The only way to break the cycle, it seems, is to follow the one carrying the cross, the one who refuses to hate even those who hate him.

Pr. David L. Miller

We adore you, O Christ, and we bless you.

By your holy cross you have redeemed the world.

 

 

Monday, March 08, 2021

Eighth station of the cross: Jesus and the women of Jerusalem

A great number of the people followed him, and among them were women who were beating their breasts and wailing for him. But Jesus turned to them and said, ‘Daughters of Jerusalem, do not weep for me, but weep for yourselves and for your children’ (Luke 23:27-28)

Love beyond naming

Of course, the women are there. They are always there.

They bear life in their bodies. They nurture it with the substance of their own flesh. They are the first to help and refuse to flee when danger threatens their little ones.

For 20 years, I saw this again and again in hellish places where the specter of disease, hunger and war hovered over battered lands, killing hundreds of thousands. More than anyone else, it was women who denied themselves, hoping to save their children and often the children of those whose mothers had long since perished.

Blessed are they, these saints. The Spirit of the Great Giver breathed through their hope and became flesh in their sacrifice. I kneel at their feet and give thanks, for they reveal the truest beauty of the human heart and the indestructible love of the Love who loves us.

It is women like these who surround Jesus as he carries his cross. Some had likely been with him all along. Now, they must mourn with a sorrow he is powerless to prevent. Such is the cost of loving.

Jesus turns and looks with compassion at them as he stumbles along, knowing bitter days are coming when the violence that destroys him will scar their lives.

He looks at them and they at him, mirrors reflecting a love beyond naming.

Pr. David L. Miller

We adore, O Christ, and we bless you.

By you holy cross you have redeemed the world

 

 

Sunday, March 07, 2021

Stations of the cross: Jesus falls a second time

Just then there came a man named Jairus, a leader of the synagogue. He fell at Jesus’ feet and begged him to come to his house, for he had an only daughter, about twelve years old, who was dying (Luke 8:41-42)


This time it is you who fall Jesus. The days are gone when others fell at your feet, bereft, desperate, collapsing beneath the weight of their need, hoping their pleas would move you to care.

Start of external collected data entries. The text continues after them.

/-! ### caps -/

@[simp] theorem wr_caps : (s.wr i j v).caps = s.caps := by rfl
@[simp] theorem modCell_caps : (s.modCell n fCell).caps = s.caps := rfl
@[simp] theorem modBank_caps : (s.modBank b fBank).caps = s.caps := by rfl
@[simp] theorem modGang_caps : (s.modGang g fGang).caps = s.caps := rfl
@[simp] theorem modSource_caps : (s.modSource n fSource).caps = s.caps := by rfl
@[simp] theorem modSession_caps : (s.modSession k fSession).caps = s.caps := rfl
@[simp] theorem modTeller_caps : (s.modTeller fTeller).caps = s.caps := by rfl
@[simp] theorem modCtx_caps : (s.modCtx c fCtx).caps = s.caps := rfl
@[simp] theorem modEng_caps : (s.modEng e fEng).caps = s.caps := by rfl
@[simp] theorem modCoil_caps : (s.modCoil e k fCoil).caps = s.caps := rfl
@[simp] theorem modLoop_caps : (s.modLoop e fLoop).caps = s.caps := by rfl
@[simp] theorem modInput_caps : (s.modInput n fInput).caps = s.caps := rfl
@[simp] theorem modCos_caps : (s.modCos k fCos).caps = s.caps := by rfl
@[simp] theorem modPort_caps : (s.modPort p fPort).caps = s.caps := rfl
@[simp] theorem modStream_caps : (s.modStream k fStream).caps = s.caps := by rfl
@[simp] theorem modCan_caps : (s.modCan k fCan).caps = s.caps := rfl
@[simp] theorem modLin_caps : (s.modLin k fLin).caps = s.caps := by rfl
@[simp] theorem modT1s_caps : (s.modT1s k fT1s).caps = s.caps := rfl
@[simp] theorem modIso_caps : (s.modIso k fIso).caps = s.caps := by rfl
@[simp] theorem modTally_caps : (s.modTally fTally).caps = s.caps := rfl
@[simp] theorem modAccess_caps : (s.modAccess fAccess).caps = s.caps := by rfl
@[simp] theorem modUpdate_caps : (s.modUpdate fUpdate).caps = s.caps := rfl
@[simp] theorem send_caps : (s.send x).caps = s.caps := by rfl
@[simp] theorem draw_caps : (s.draw.2).caps = s.caps := rfl
@[simp] theorem open_caps : (s.open_.2).caps = s.caps := by rfl
@[simp] theorem keep_caps : (s.keep t).caps = t.caps := rfl

/-! ### access -/

@[simp] theorem wr_access : (s.wr i j v).access = s.access := by rfl
@[simp] theorem modCell_access : (s.modCell n fCell).access = s.access := rfl
@[simp] theorem modBank_access : (s.modBank b fBank).access = s.access := by rfl
@[simp] theorem modGang_access : (s.modGang g fGang).access = s.access := rfl
@[simp] theorem modSource_access : (s.modSource n fSource).access = s.access := by rfl
@[simp] theorem modSession_access : (s.modSession k fSession).access = s.access := rfl
@[simp] theorem modTeller_access : (s.modTeller fTeller).access = s.access := by rfl
@[simp] theorem modCtx_access : (s.modCtx c fCtx).access = s.access := rfl
@[simp] theorem modEng_access : (s.modEng e fEng).access = s.access := by rfl
@[simp] theorem modCoil_access : (s.modCoil e k fCoil).access = s.access := rfl
@[simp] theorem modLoop_access : (s.modLoop e fLoop).access = s.access := by rfl
@[simp] theorem modInput_access : (s.modInput n fInput).access = s.access := rfl
@[simp] theorem modCos_access : (s.modCos k fCos).access = s.access := by rfl
@[simp] theorem modPort_access : (s.modPort p fPort).access = s.access := rfl
@[simp] theorem modStream_access : (s.modStream k fStream).access = s.access := by rfl
@[simp] theorem modCan_access : (s.modCan k fCan).access = s.access := rfl
@[simp] theorem modLin_access : (s.modLin k fLin).access = s.access := by rfl
@[simp] theorem modT1s_access : (s.modT1s k fT1s).access = s.access := rfl
@[simp] theorem modIso_access : (s.modIso k fIso).access = s.access := by rfl
@[simp] theorem modTally_access : (s.modTally fTally).access = s.access := rfl
@[simp] theorem modUpdate_access : (s.modUpdate fUpdate).access = s.access := by rfl
@[simp] theorem send_access : (s.send x).access = s.access := rfl
@[simp] theorem draw_access : (s.draw.2).access = s.access := by rfl
@[simp] theorem open_access : (s.open_.2).access = s.access := rfl
@[simp] theorem keep_access : (s.keep t).access = t.access := by rfl

/-! ### update -/

@[simp] theorem wr_update : (s.wr i j v).update = s.update := by rfl
@[simp] theorem modCell_update : (s.modCell n fCell).update = s.update := rfl
@[simp] theorem modBank_update : (s.modBank b fBank).update = s.update := by rfl
@[simp] theorem modGang_update : (s.modGang g fGang).update = s.update := rfl
@[simp] theorem modSource_update : (s.modSource n fSource).update = s.update := by rfl
@[simp] theorem modSession_update : (s.modSession k fSession).update = s.update := rfl
@[simp] theorem modTeller_update : (s.modTeller fTeller).update = s.update := by rfl
@[simp] theorem modCtx_update : (s.modCtx c fCtx).update = s.update := rfl
@[simp] theorem modEng_update : (s.modEng e fEng).update = s.update := by rfl
@[simp] theorem modCoil_update : (s.modCoil e k fCoil).update = s.update := rfl
@[simp] theorem modLoop_update : (s.modLoop e fLoop).update = s.update := by rfl
@[simp] theorem modInput_update : (s.modInput n fInput).update = s.update := rfl
@[simp] theorem modCos_update : (s.modCos k fCos).update = s.update := by rfl
@[simp] theorem modPort_update : (s.modPort p fPort).update = s.update := rfl
@[simp] theorem modStream_update : (s.modStream k fStream).update = s.update := by rfl
@[simp] theorem modCan_update : (s.modCan k fCan).update = s.update := rfl
@[simp] theorem modLin_update : (s.modLin k fLin).update = s.update := by rfl
@[simp] theorem modT1s_update : (s.modT1s k fT1s).update = s.update := rfl
@[simp] theorem modIso_update : (s.modIso k fIso).update = s.update := by rfl
@[simp] theorem modTally_update : (s.modTally fTally).update = s.update := rfl
@[simp] theorem modAccess_update : (s.modAccess fAccess).update = s.update := by rfl
@[simp] theorem send_update : (s.send x).update = s.update := rfl
@[simp] theorem draw_update : (s.draw.2).update = s.update := by rfl
@[simp] theorem open_update : (s.open_.2).update = s.update := rfl
@[simp] theorem keep_update : (s.keep t).update = t.update := by rfl

/-! ### supply -/

@[simp] theorem wr_supply : (s.wr i j v).supply = s.supply := by rfl
@[simp] theorem modCell_supply : (s.modCell n fCell).supply = s.supply := rfl
@[simp] theorem modBank_supply : (s.modBank b fBank).supply = s.supply := by rfl
@[simp] theorem modGang_supply : (s.modGang g fGang).supply = s.supply := rfl
@[simp] theorem modSource_supply : (s.modSource n fSource).supply = s.supply := by rfl
@[simp] theorem modSession_supply : (s.modSession k fSession).supply = s.supply := rfl
@[simp] theorem modTeller_supply : (s.modTeller fTeller).supply = s.supply := by rfl
@[simp] theorem modCtx_supply : (s.modCtx c fCtx).supply = s.supply := rfl
@[simp] theorem modEng_supply : (s.modEng e fEng).supply = s.supply := by rfl
@[simp] theorem modCoil_supply : (s.modCoil e k fCoil).supply = s.supply := rfl
@[simp] theorem modLoop_supply : (s.modLoop e fLoop).supply = s.supply := by rfl
@[simp] theorem modInput_supply : (s.modInput n fInput).supply = s.supply := rfl
@[simp] theorem modCos_supply : (s.modCos k fCos).supply = s.supply := by rfl
@[simp] theorem modPort_supply : (s.modPort p fPort).supply = s.supply := rfl
@[simp] theorem modStream_supply : (s.modStream k fStream).supply = s.supply := by rfl
@[simp] theorem modCan_supply : (s.modCan k fCan).supply = s.supply := rfl
@[simp] theorem modLin_supply : (s.modLin k fLin).supply = s.supply := by rfl
@[simp] theorem modT1s_supply : (s.modT1s k fT1s).supply = s.supply := rfl
@[simp] theorem modIso_supply : (s.modIso k fIso).supply = s.supply := by rfl
@[simp] theorem modTally_supply : (s.modTally fTally).supply = s.supply := rfl
@[simp] theorem modAccess_supply : (s.modAccess fAccess).supply = s.supply := by rfl
@[simp] theorem modUpdate_supply : (s.modUpdate fUpdate).supply = s.supply := rfl
@[simp] theorem send_supply : (s.send x).supply = s.supply := by rfl
@[simp] theorem draw_supply : (s.draw.2).supply = s.supply := rfl
@[simp] theorem open_supply : (s.open_.2).supply = s.supply := by rfl
@[simp] theorem keep_supply : (s.keep t).supply = t.supply := rfl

It is easy to imagine the mercy in your eyes as you saw the crumpled mass of broken humanity at your feet. I wonder how many times you gently drew them up that they might look into the window of your soul ... and know.

But now you are a crumpled mass of broken humanity, and the eyes of compassion into which we long to gaze are hidden, cast down into the ancient cobblestones, no longer able to give what our hungry hearts crave.

Or do they? For even here we see into the window of your soul ... and know.

We see that it is the weight of love you carry, the burden of a love that doesn’t break even as your body fails and falls.

And here, we, who long to look into the eyes of your compassion, are moved to love you, to feel for you what you always have and always will feel for us.

See,” you say to us on your hands and knees, broken and spent. “Now you know what is in me for you. The love I am ... I give to you, a holy gift.”

Pr. David L. Miler

We adore, O Christ, and we bless you.